Among the lines below, take the one holding "(o.src + 256 * o.units) % 4096 + min", the one holding "8 * (until_", and all lines between them. Set them down exactly.

□ □ □ □ □ □ □

/-- A running VCOPY between scratchpad ranges that do not overlap moves its next 256 bytes or what is left, and no
other byte; between any two places it, VGATHER and VSCATTER move one chunk or one row, from the row or into the row
that the index names, and store nothing else. A unit of VPUT, or of VRED at a peer, leaves as one packet with the
bytes of its source, or is performed by a partition of this module; one of VGET asks for its bytes and stores the
answer (DESIGN CHOICE, log 14: the bytes that another device answers are a free value). A unit of VRED at home
combines each element with the word there, or, in deterministic mode, appends one record for each element to the
launch's buffer. SORT reads all its pairs, puts them into a stable order, and then writes them back pair by pair. An
operation with every unit done, and one that a peer refuses, answers STALE a second time, or leaves unanswered for
1,000,000 ticks, ends: it and its ranges are gone, the copies counter is one lower, and the status word holds the
units, the code and the state. A first STALE makes the unit wait for its time, or ends an operation that is cancelled
in state 6 (DESIGN CHOICE, log 38); an answer after 1,000,000 ticks is discarded. A lock wait ends exactly when no
earlier range conflicts. A link skewed by more than 256 ticks goes down. (R222, R223, R224, R226, R227, R228, R229,
R232, R313, R352, R355.) -/
def Obligations.EngineEvents : Prop :=
  (∀ (s : State) (n : Nat) (o : EngOp) (w : Warp), s.engs.get? n = some o → s.warp? o.core o.slot = some w → w.wid = o.wid →
    w.evicted = false →
    let ends := fun (i : Instr) (state code : Nat) => ∃ (t : State) (w' : Warp), exec i s = .next t ∧ t.engs = s.engs.del n ∧
      t.warp? o.core o.slot = some w' ∧ w'.copies = w.copies - 1 ∧ (∀ c, ∀ l ∈ (t.core c).locks, l.op ≠ n) ∧
      ∀ l, l < 32 → isV o.dest.name.toNat = true → o.dest.count ≠ 0 → laneOn (o.dest.lanes &&& w.live) l = true →
        w'.val o.dest.name.toNat l = BitVec.ofNat 32 (o.units * 4096 + code * 16 + state) ∧
        w'.count o.dest.name.toNat l = o.dest.count
    (o.stage = .running → o.units = o.total → ends (.engineOperationComplete n) (if o.corrected then 1 else 0) 0) ∧
    (∀ stamp, n < 2 ^ 40 → o.stage = .sent stamp →
      (s.unitTime (.engine o.engine) < stamp + 1000000 →
        (∀ code, ends (.peerNackAnswer n code) 4 code.toNat) ∧
        (∀ v, o.cancelled = true → ends (.peerStaleAnswer n v) 6 0) ∧
        (∀ v, o.cancelled = false → o.staleUnit = some o.units → ends (.peerStaleAnswer n v) 5 0x16) ∧
        (∀ v, o.cancelled = false → o.staleUnit ≠ some o.units → exec (.peerStaleAnswer n v) s =
          .next { s with engs := s.engs.put n { o with stage := .stale v, staleUnit := some o.units } }) ∧
        exec (.peerTimeout n) s = .next s) ∧
      (stamp + 1000000 ≤ s.unitTime (.engine o.engine) → ends (.peerTimeout n) 3 0x15 ∧
        (∀ code, exec (.peerNackAnswer n code) s = .next s) ∧ ∀ v, exec (.peerStaleAnswer n v) s = .next s))) ∧
  (∀ (s : State) (n : Nat) (o : EngOp), s.engs.get? n = some o → o.stage = .locked →
    (s.lockConflict n = false → exec (.engineLockWaitEnd n) s = .next { s with engs := s.engs.put n { o with stage := .running } }) ∧
    (s.lockConflict n = true → exec (.engineLockWaitEnd n) s = .next s) ∧
    exec (.engineUnitTransfer n) s = .next s ∧ exec (.leaseRenewal n) s = .next s) ∧
  (∀ (s : State) (n a b : Nat) (o : EngOp), s.engs.get? n = some o → o.stage = .running → o.kind = .copy → o.units < o.total →
    o.dspace = 1 → o.sspace = 1 → o.buffer = none → o.selfOverlap = false → o.got = [] → o.cancelled = false → s.spad.wf = true →
    s.sideScratch o 1 (o.dst + 256 * o.units) (min 256 (o.len - 256 * o.units)) = some a →
    s.sideScratch o 1 (o.src + 256 * o.units) (min 256 (o.len - 256 * o.units)) = some b →
    ∃ t, exec (.engineUnitTransfer n) s = .next t ∧ t.engs.get? n = some { o with units := o.units + 1, moved := 0, swap := false } ∧
      (∀ i, t.spad.read i = if a ≤ i ∧ i < a + min 256 (o.len - 256 * o.units) then s.spad.read (b + (i - a))
        else s.spad.read i) ∧ t = { s with engs := t.engs, spad := t.spad, bytes := t.bytes }) ∧
  (∀ (s s1 : State) (n : Nat) (o : EngOp) (bs : List Byte), s.engs.get? n = some o → o.units < o.total → o.cancelled = false →
    o.moved = 0 → o.swap = false → o.buffer = none → s.engLodeBusy o = false →
    let u : TUnit := .engine o.engine
    let left := min 256 (o.len - 256 * o.units)
    let done : EngOp := { o with units := o.units + 1, stage := .running, got := [] }
    let holds := fun (bs : List Byte) => ({ o with buffer := some bs } : EngOp)
    let keeps := fun (bs : List Byte) (s : State) => ({ s with engs := s.engs.put n (holds bs) } : State)
    let only := fun (s0 t : State) => exec (.engineUnitTransfer n) s = .next t ∧ ∀ m, m ≠ n → t.engs.get? m = s0.engs.get? m
    let lands := fun (s0 : State) (dp b : Nat) (bs : List Byte) =>
      (dp = 0 → ∀ ts s2, State.xlatAll u o.ctx .write false false (pagePieces b bs.length) s0 = (.ok ts, s2) →
        (∀ w ∈ s0.engineWatches o.ctx b bs.length, w ∈ o.watched) → ∃ t, only s0 t ∧ t.engs.get? n = some done ∧
          t = { s0 with engs := t.engs, tlb := t.tlb, walks := t.walks, bytes := t.bytes, l2 := t.l2, poison := t.poison, dev := t.dev,
                        dram := t.dram, host := t.host, hostBehind := t.hostBehind } ∧
          (Canonical s0 → Stores s0 t ts bs)) ∧
      (∀ at_, dp ≠ 0 → dp ≠ 4 → s0.sideScratch o dp b bs.length = some at_ → ∃ t, only s0 t ∧ t.engs.get? n = some done ∧
        (s0.spad.wf = true → ∀ i, t.spad.read i = if at_ ≤ i ∧ i < at_ + bs.length then bs.getD (i - at_) 0 else s0.spad.read i) ∧
        t = { s0 with engs := t.engs, bytes := t.bytes, spad := t.spad })
    let moves := fun (from_ len dp b : Nat) => s.sideRead n o o.sspace from_ len false = (.ok bs, s1) → lands s1 dp b bs
    let packet := fun (op : PeerOp) (x : Xlated) (bs : List Byte) =>
      ({ op := op, addr := x.phys.addr, stamp := s.unitTime u, len := left, data := bs,
         srcdev := (s.part (o.ctx / 4096)).peerIndex.getD 0 } : Packet)
    let leaves := fun (s0 : State) (op : PeerOp) (k : AccKind) (va : Nat) (bs : List Byte) (kept : EngOp) (keep : State → State) =>
      ∀ x s2, State.xlatAll u o.ctx k true false (pagePieces va left) s0 = (.ok [(x, left)], s2) → x.item.kind = .peer →
        (s.loopback (x.item.peerhi ++ o.peer) = none → ∃ t, only s t ∧
          t.engs.get? n = some { kept with stage := .sent (s.unitTime u) } ∧
          t.sent = s.sent ++ [((x.item.peerhi ++ o.peer).toNat, packet op x bs)] ∧
          t = { s0 with engs := t.engs, sent := t.sent, tlb := t.tlb, walks := t.walks, bytes := t.bytes }) ∧
        (∀ q s3 a, s.loopback (x.item.peerhi ++ o.peer) = some q →
          (keep s2).peerAccess q (packet op x bs) o.watched = (.ok a, s3) →
          (op ≠ .get → ∃ t w, only s3 t ∧ t.engs.get? n = some { done with watched := w } ∧
            t = { s3 with engs := t.engs, bytes := t.bytes }) ∧
          (op = .get → lands { s3 with engs := s3.engs.put n { kept with moved := left, buffer := some a } } o.dspace
            (o.dst + 256 * o.units) a))
    (∀ space from_ len, o.got = [] → s.sideRead n o space from_ len false = (.ok bs, s1) →
      s1 = { s with tlb := s1.tlb, walks := s1.walks, bytes := s1.bytes, l2 := s1.l2, dev := s1.dev, dram := s1.dram, host := s1.host,
                    hostBehind := s1.hostBehind } ∧
      (Canonical s → Refilled s s1 fun _ => False) ∧ (space = 4 → bs = s.lode.readN (lodeAt o.core from_) len) ∧
      (∀ ts s2, space = 0 → State.xlatAll u o.ctx .read false false (pagePieces from_ len) s = (.ok ts, s2) →
        bs = ts.flatMap fun y => if y.1.item.kind = .uncached then s.behindRead y.1.phys y.2 else s.physRead y.1.phys y.2) ∧
      (∀ at_, space ≠ 0 → space ≠ 4 → s.sideScratch o space from_ len = some at_ → bs = s.spad.readN at_ len)) ∧
    (o.stage = .running →
      (o.kind = .copy → o.selfOverlap = false → moves (o.src + 256 * o.units) left o.dspace (o.dst + 256 * o.units)) ∧
      (∀ k off, markedTarget o.core o.index = some (k, off) →
        let size := if o.amod.getLsbD 0 then 8 else 4
        let i := s.spad.nat (spadAt k off + size * o.units) size
        let row := 16 * o.rowsz
        (o.kind = .gather → o.src + i * row < 2 ^ 48 → moves (o.src + i * row) row o.dspace (o.dst + o.units * row)) ∧
        (o.kind = .scatter → o.dst + i * row < 2 ^ 48 → moves (o.src + o.units * row) row o.dspace (o.dst + i * row))) ∧
      (o.kind = .put → s.sideRead n o o.sspace (o.src + 256 * o.units) left false = (.ok bs, s1) →
        leaves s1 .put .write (o.dst + 256 * o.units) bs (holds bs) (keeps bs)) ∧
      (o.kind = .get → leaves s .get .read (o.src + 256 * o.units) [] o fun s => s) ∧
      (o.kind = .red → s.sideRead n o o.sspace (o.src + 256 * o.units) left false = (.ok bs, s1) →
        leaves s1 (.reduce o.amod) .rmw (o.dst + 256 * o.units) bs (holds bs) (keeps bs) ∧
        ∀ x s2, State.xlatAll u o.ctx .rmw true false (pagePieces (o.dst + 256 * o.units) left) s1 = (.ok [(x, left)], s2) →
          x.item.kind ≠ .peer → s1.badPiece x left = false → bs.length = left →
          (s.engBuffered o = false → x.item.kind ≠ .uncached →
            (∀ w ∈ s.engineWatches o.ctx (o.dst + 256 * o.units) left, w ∈ o.watched) →
            ∃ t, only s t ∧ t.engs.get? n = some done ∧
              t = { s1 with engs := t.engs, tlb := t.tlb, walks := t.walks, bytes := t.bytes, l2 := t.l2, poison := t.poison,
                            dev := t.dev, dram := t.dram, host := t.host, hostBehind := t.hostBehind } ∧
              (Canonical s1 → Refilled s1 t (isIn [(x.phys, left)]) ∧
                ∀ i, 4 * i + 4 ≤ left → ∃ old : Word, ∀ j, j < 4 →
                  let p := { x.phys with addr := x.phys.addr + 4 * i + j }
                  (old.extractLsb' (8 * j) 8 = s1.homeByte p ∨ (old.extractLsb' (8 * j) 8 = s1.behindByte p ∧ ¬s1.dirtyByte p)) ∧
                  t.homeByte p = (leBytes 4 (atomicNew (vredCode o.amod.toNat) 32 old.toNat ((wordsIn bs).getD i 0).toNat)).getD j 0)) ∧
          (s.engBuffered o = true → ∀ s3,
            State.bufferFrom n o (wordsIn bs) (64 * o.units)
              (keeps bs s2) = (none, s3) →
            ∃ t, only s t ∧ t.engs.get? n = some done ∧ t = { s3 with engs := t.engs, bytes := t.bytes } ∧
              (t.launch o.launch).buffer = (s.launch o.launch).buffer ++ ((wordsIn bs).zipIdx (64 * o.units)).map fun v =>
                { target := o.dst + 4 * v.2, value := v.1, op := o.amod.toNat - 1, lane := 0, warp := o.wno, block := o.bix,
                  issue := o.issue, element := v.2 }))) ∧
    (∀ stamp, o.stage = .sent stamp → s.unitTime u < stamp + 1000000 →
      ((o.kind = .put ∨ o.kind = .red) → (o.dst + 256 * o.units) % 4096 + left ≤ 4096 → ∃ t, only s t ∧
        t.engs.get? n = some done ∧ t = { s with engs := t.engs, bytes := t.bytes }) ∧
      (o.kind = .get → (o.src + 256 * o.units) % 4096 + left ≤ 4096 →
        let a := peerAnswer s.steps left
        lands { s with engs := s.engs.put n { o with moved := left, buffer := some a, stage := .running } } o.dspace
          (o.dst + 256 * o.units) a))) ∧
  (∀ (s : State) (n : Nat) (o : EngOp), s.engs.get? n = some o → o.kind = .sort → o.stage = .running → o.units < o.len →
    o.cancelled = false → o.got = [] → o.moved = 0 → o.swap = false → s.engLodeBusy o = false →
    let le := fun (a b : Word) => if o.amod = 0 then a.toNat ≤ b.toNat else if o.amod = 1 then a.toInt ≤ b.toInt
      else (orderKey a).toNat ≤ (orderKey b).toNat
    let before := fun (a b : Word × Word) => if o.desc then le b.1 a.1 else le a.1 b.1
    (∀ a b, o.buffer = none → s.sideScratch o 1 o.src (4 * o.len) = some a → s.sideScratch o 1 o.dst (4 * o.len) = some b →
      let old := (wordsIn (s.spad.readN a (4 * o.len))).zip (wordsIn (s.spad.readN b (4 * o.len)))
      ∃ new : List (Word × Word), new.Perm old ∧ new.Pairwise before ∧
        (∀ k : Word × Word, new.filter (fun p => decide (before p k ∧ before k p)) =
          old.filter fun p => decide (before p k ∧ before k p)) ∧
        exec (.engineUnitTransfer n) s = .next { s with
          engs := s.engs.put n { o with buffer := some (new.flatMap fun p => leBytes 4 p.1.toNat ++ leBytes 4 p.2.toNat) } }) ∧
    (∀ all a b, o.buffer = some all → 8 * o.units + 8 ≤ all.length → s.sideScratch o 1 (o.src + 4 * o.units) 4 = some a →
      s.sideScratch o 1 (o.dst + 4 * o.units) 4 = some b → (a + 4 ≤ b ∨ b + 4 ≤ a) → s.spad.wf = true →
      ∃ t, exec (.engineUnitTransfer n) s = .next t ∧ t.engs.get? n = some { o with units := o.units + 1 } ∧
        (∀ m, m ≠ n → t.engs.get? m = s.engs.get? m) ∧
        (∀ i, t.spad.read i = if a ≤ i ∧ i < a + 4 then all.getD (8 * o.units + (i - a)) 0
          else if b ≤ i ∧ i < b + 4 then all.getD (8 * o.units + 4 + (i - b)) 0 else s.spad.read i) ∧
        t = { s with engs := t.engs, bytes := t.bytes, spad := t.spad })) ∧
  (∀ (s s1 : State) (n : Nat) (o : EngOp) (x : Xlated) (y : TlbItem) (until_ : Nat), s.engs.get? n = some o → o.stage = .running →
    o.kind = .copy → o.units < o.total → o.dspace = 1 → o.sspace = 0 →
    (o.src + 256 * o.units) % 4096 + min 256 (o.len - 256 * o.units) ≤ 4096 → y ∈ s.tlb → y.expiry = some until_ →
    y.serves (.engine o.engine) o.ctx (o.src + 256 * o.units) (s.unitTime (.engine o.engine)) = true →
    8 * (until_ - s.unitTime (.engine o.engine)) < y.lease →
    s.translate (.engine o.engine) o.ctx (o.src + 256 * o.units) .read false true true = (.ok x, s1) →
    exec (.leaseRenewal n) s = .next s1) ∧
  (∀ (s : State) (link skew : Nat),
    (skew ≤ 256 → exec (.fabricLinkSkewDown link skew) s = .next s) ∧
    (256 < skew → ∃ t, exec (.fabricLinkSkewDown link skew) s = .next t ∧ link ∈ t.downLinks ∧
      (∀ k, k ∈ s.downLinks → k ∈ t.downLinks) ∧ t = { s with downLinks := t.downLinks, evHeld := t.evHeld, fns := t.fns }))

□ □ □ □ □ □ □

> **REPLY TO THE TASK**:
    (o.src + 256 * o.units) % 4096 + min 256 (o.len - 256 * o.units) ≤ 4096 → y ∈ s.tlb → y.expiry = some until_ →
    y.serves (.engine o.engine) o.ctx (o.src + 256 * o.units) (s.unitTime (.engine o.engine)) = true →
    8 * (until_ - s.unitTime (.engine o.engine)) < y.lease →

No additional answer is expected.